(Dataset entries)
# # # #

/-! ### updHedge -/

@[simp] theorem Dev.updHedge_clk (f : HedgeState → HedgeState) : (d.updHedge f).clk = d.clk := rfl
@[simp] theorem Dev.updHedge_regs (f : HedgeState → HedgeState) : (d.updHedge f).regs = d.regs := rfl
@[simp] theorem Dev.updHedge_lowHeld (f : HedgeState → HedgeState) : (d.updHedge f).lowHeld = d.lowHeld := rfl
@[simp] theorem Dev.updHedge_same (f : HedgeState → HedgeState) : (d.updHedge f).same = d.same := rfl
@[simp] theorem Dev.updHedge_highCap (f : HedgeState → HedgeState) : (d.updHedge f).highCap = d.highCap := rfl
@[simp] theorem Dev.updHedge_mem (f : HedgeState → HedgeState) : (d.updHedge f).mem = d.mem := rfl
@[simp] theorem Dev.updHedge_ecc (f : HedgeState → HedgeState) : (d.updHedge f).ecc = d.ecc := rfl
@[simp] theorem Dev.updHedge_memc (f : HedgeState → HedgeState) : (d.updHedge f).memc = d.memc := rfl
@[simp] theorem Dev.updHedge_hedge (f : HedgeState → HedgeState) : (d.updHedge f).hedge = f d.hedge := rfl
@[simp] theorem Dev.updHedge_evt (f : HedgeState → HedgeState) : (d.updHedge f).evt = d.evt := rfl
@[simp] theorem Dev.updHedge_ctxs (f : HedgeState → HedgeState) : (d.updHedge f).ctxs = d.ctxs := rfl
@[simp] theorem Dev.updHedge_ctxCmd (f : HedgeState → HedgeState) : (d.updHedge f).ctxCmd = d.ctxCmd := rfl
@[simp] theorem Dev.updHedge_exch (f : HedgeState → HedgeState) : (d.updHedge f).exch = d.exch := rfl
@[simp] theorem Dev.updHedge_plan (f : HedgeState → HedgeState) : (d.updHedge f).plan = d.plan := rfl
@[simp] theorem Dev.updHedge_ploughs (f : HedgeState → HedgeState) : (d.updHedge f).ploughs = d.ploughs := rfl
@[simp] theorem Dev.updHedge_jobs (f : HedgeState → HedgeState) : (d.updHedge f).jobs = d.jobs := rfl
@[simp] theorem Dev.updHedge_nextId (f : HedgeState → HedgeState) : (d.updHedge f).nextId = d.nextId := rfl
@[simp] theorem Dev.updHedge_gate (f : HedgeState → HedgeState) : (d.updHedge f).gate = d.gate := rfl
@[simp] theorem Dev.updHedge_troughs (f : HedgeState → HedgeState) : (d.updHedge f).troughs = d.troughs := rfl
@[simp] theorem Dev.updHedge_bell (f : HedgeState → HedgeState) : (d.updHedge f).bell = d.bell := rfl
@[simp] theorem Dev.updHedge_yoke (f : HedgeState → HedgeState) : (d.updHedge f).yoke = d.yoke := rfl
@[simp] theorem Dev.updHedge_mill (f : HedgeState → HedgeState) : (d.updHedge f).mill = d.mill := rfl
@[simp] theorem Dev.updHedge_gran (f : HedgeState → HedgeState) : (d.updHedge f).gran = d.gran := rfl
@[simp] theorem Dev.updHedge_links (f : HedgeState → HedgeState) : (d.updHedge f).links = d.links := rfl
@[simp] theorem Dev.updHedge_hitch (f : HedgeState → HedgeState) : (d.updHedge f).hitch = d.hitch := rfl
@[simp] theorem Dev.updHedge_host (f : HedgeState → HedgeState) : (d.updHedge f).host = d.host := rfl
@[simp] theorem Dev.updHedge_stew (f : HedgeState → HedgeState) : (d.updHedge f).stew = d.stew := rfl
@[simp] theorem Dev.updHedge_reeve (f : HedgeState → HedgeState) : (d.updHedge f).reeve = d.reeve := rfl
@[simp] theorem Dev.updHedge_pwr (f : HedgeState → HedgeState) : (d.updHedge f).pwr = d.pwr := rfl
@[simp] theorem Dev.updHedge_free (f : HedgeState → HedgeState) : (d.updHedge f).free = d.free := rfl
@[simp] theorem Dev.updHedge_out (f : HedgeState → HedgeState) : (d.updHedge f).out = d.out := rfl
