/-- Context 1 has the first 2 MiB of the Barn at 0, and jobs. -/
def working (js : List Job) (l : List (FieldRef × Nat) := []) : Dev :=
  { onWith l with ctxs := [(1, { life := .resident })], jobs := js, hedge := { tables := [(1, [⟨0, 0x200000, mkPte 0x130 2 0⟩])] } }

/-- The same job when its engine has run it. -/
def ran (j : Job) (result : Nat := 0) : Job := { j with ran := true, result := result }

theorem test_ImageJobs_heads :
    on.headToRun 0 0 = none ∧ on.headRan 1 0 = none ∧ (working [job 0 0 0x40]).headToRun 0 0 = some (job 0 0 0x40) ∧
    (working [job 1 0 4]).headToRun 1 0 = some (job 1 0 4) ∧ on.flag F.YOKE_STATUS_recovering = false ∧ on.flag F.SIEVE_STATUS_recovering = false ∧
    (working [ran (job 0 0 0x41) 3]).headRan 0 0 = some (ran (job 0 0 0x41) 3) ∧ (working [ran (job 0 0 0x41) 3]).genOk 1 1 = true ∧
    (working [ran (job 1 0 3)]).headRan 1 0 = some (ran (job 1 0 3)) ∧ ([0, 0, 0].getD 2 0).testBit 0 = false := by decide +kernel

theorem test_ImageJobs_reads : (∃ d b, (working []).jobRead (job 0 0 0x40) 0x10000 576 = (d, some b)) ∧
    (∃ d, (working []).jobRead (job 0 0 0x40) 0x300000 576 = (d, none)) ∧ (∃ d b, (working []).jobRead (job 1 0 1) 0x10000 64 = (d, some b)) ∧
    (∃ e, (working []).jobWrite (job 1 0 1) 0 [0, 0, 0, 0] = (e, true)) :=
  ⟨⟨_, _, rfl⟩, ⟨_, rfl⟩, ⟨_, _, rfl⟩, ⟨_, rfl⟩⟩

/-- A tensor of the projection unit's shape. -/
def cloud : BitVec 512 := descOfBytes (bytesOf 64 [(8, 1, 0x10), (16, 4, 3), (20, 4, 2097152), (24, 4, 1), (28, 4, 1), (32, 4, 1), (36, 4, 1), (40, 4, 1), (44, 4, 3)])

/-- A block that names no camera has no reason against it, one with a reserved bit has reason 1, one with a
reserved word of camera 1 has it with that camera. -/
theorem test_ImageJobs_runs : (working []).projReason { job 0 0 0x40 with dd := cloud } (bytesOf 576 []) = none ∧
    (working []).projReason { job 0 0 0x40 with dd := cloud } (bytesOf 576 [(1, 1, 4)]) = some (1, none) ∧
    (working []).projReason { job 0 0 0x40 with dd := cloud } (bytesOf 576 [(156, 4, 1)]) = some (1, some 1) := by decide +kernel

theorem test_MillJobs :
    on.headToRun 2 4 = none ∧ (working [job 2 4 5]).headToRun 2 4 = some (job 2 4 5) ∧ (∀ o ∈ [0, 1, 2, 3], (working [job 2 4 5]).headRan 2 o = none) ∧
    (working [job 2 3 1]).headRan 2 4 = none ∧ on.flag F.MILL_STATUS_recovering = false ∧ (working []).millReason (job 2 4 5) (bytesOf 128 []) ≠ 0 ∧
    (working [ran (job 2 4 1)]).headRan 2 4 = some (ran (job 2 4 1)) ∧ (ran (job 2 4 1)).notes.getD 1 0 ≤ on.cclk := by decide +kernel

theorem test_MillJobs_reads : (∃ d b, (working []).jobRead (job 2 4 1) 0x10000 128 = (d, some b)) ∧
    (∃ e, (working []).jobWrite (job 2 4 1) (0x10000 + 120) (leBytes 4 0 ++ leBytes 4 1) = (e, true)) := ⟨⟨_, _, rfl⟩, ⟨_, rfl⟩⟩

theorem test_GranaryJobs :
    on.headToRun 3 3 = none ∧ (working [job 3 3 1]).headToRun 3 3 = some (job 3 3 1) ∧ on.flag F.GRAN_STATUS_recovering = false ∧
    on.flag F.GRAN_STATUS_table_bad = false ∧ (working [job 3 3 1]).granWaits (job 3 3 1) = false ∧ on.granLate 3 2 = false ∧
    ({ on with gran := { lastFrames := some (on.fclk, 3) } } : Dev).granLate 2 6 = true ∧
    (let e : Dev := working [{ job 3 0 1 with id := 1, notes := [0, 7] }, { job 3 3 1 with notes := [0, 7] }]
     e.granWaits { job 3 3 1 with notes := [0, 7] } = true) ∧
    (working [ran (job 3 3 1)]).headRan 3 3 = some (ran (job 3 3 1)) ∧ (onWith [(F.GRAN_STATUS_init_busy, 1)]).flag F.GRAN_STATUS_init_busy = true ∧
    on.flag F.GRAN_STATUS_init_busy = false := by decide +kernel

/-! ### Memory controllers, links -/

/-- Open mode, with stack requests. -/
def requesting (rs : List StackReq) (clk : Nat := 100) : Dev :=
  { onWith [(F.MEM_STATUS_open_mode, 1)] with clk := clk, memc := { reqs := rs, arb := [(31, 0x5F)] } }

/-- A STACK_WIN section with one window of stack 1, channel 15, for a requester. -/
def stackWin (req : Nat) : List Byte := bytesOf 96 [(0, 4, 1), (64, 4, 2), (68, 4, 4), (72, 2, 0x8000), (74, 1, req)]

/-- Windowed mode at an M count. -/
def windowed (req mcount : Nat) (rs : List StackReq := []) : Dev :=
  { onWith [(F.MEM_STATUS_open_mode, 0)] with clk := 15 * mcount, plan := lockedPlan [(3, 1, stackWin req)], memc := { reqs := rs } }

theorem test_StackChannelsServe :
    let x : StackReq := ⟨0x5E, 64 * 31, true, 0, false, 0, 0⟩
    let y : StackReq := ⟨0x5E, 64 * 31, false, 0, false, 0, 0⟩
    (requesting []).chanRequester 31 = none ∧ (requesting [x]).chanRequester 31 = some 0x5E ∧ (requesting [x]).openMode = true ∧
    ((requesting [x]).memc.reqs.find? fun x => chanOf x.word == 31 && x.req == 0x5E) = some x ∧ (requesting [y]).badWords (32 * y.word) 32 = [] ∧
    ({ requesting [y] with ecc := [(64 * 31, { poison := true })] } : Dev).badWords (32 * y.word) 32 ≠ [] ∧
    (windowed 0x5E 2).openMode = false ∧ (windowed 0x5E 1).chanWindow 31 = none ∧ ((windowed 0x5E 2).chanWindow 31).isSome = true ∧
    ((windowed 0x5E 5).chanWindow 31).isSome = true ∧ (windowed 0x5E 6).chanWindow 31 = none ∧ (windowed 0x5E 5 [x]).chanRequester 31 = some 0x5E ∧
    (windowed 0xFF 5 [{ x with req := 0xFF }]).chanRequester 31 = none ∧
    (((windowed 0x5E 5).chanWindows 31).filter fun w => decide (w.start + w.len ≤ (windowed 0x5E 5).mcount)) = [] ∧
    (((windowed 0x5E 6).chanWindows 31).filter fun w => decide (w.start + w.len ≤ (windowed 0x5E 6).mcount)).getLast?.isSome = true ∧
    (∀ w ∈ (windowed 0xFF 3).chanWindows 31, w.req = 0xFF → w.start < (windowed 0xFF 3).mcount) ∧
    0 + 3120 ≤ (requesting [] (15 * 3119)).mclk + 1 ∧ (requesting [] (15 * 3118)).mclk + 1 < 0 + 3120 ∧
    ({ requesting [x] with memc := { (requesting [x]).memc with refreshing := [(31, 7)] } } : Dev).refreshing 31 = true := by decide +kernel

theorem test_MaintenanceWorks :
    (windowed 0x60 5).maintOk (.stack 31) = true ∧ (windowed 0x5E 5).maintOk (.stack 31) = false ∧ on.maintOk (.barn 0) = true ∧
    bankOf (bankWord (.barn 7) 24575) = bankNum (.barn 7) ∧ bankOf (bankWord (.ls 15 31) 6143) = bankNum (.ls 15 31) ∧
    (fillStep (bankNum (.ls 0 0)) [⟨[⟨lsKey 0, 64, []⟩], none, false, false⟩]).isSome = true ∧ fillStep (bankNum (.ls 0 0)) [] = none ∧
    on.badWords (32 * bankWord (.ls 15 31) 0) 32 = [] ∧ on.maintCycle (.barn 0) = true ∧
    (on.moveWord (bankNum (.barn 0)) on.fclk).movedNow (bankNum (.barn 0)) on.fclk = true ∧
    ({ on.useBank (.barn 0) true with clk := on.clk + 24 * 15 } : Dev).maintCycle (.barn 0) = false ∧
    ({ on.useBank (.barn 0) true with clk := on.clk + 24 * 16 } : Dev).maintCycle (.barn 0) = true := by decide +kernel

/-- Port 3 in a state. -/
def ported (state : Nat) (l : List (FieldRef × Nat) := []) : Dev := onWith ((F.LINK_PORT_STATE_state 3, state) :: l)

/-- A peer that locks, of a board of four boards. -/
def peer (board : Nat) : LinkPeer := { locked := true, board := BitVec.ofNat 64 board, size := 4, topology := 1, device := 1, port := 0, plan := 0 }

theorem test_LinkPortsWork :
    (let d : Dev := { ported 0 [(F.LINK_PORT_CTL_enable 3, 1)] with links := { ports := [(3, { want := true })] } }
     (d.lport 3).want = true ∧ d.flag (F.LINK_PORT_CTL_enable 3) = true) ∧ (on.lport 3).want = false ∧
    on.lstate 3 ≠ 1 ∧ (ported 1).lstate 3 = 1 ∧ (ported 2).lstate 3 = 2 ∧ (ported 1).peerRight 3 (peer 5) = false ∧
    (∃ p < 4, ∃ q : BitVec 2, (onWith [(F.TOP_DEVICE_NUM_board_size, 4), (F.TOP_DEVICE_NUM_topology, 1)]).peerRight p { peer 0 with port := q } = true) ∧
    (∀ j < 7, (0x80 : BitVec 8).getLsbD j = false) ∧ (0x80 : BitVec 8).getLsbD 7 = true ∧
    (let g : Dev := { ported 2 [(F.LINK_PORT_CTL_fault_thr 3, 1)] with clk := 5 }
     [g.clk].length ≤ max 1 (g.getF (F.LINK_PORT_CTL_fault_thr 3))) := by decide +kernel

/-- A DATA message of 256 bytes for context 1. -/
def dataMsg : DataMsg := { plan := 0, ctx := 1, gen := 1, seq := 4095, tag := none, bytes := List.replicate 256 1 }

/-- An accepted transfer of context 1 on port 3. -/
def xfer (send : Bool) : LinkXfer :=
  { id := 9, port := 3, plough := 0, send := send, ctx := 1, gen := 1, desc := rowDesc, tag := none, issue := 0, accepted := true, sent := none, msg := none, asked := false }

# # # #

Exercise brief: Above are the records; copy each line from them that includes the string "start".

Problem solution:
    (((windowed 0x5E 5).chanWindows 31).filter fun w => decide (w.start + w.len ≤ (windowed 0x5E 5).mcount)) = [] ∧
    (((windowed 0x5E 6).chanWindows 31).filter fun w => decide (w.start + w.len ≤ (windowed 0x5E 6).mcount)).getLast?.isSome = true ∧
    (∀ w ∈ (windowed 0xFF 3).chanWindows 31, w.req = 0xFF → w.start < (windowed 0xFF 3).mcount) ∧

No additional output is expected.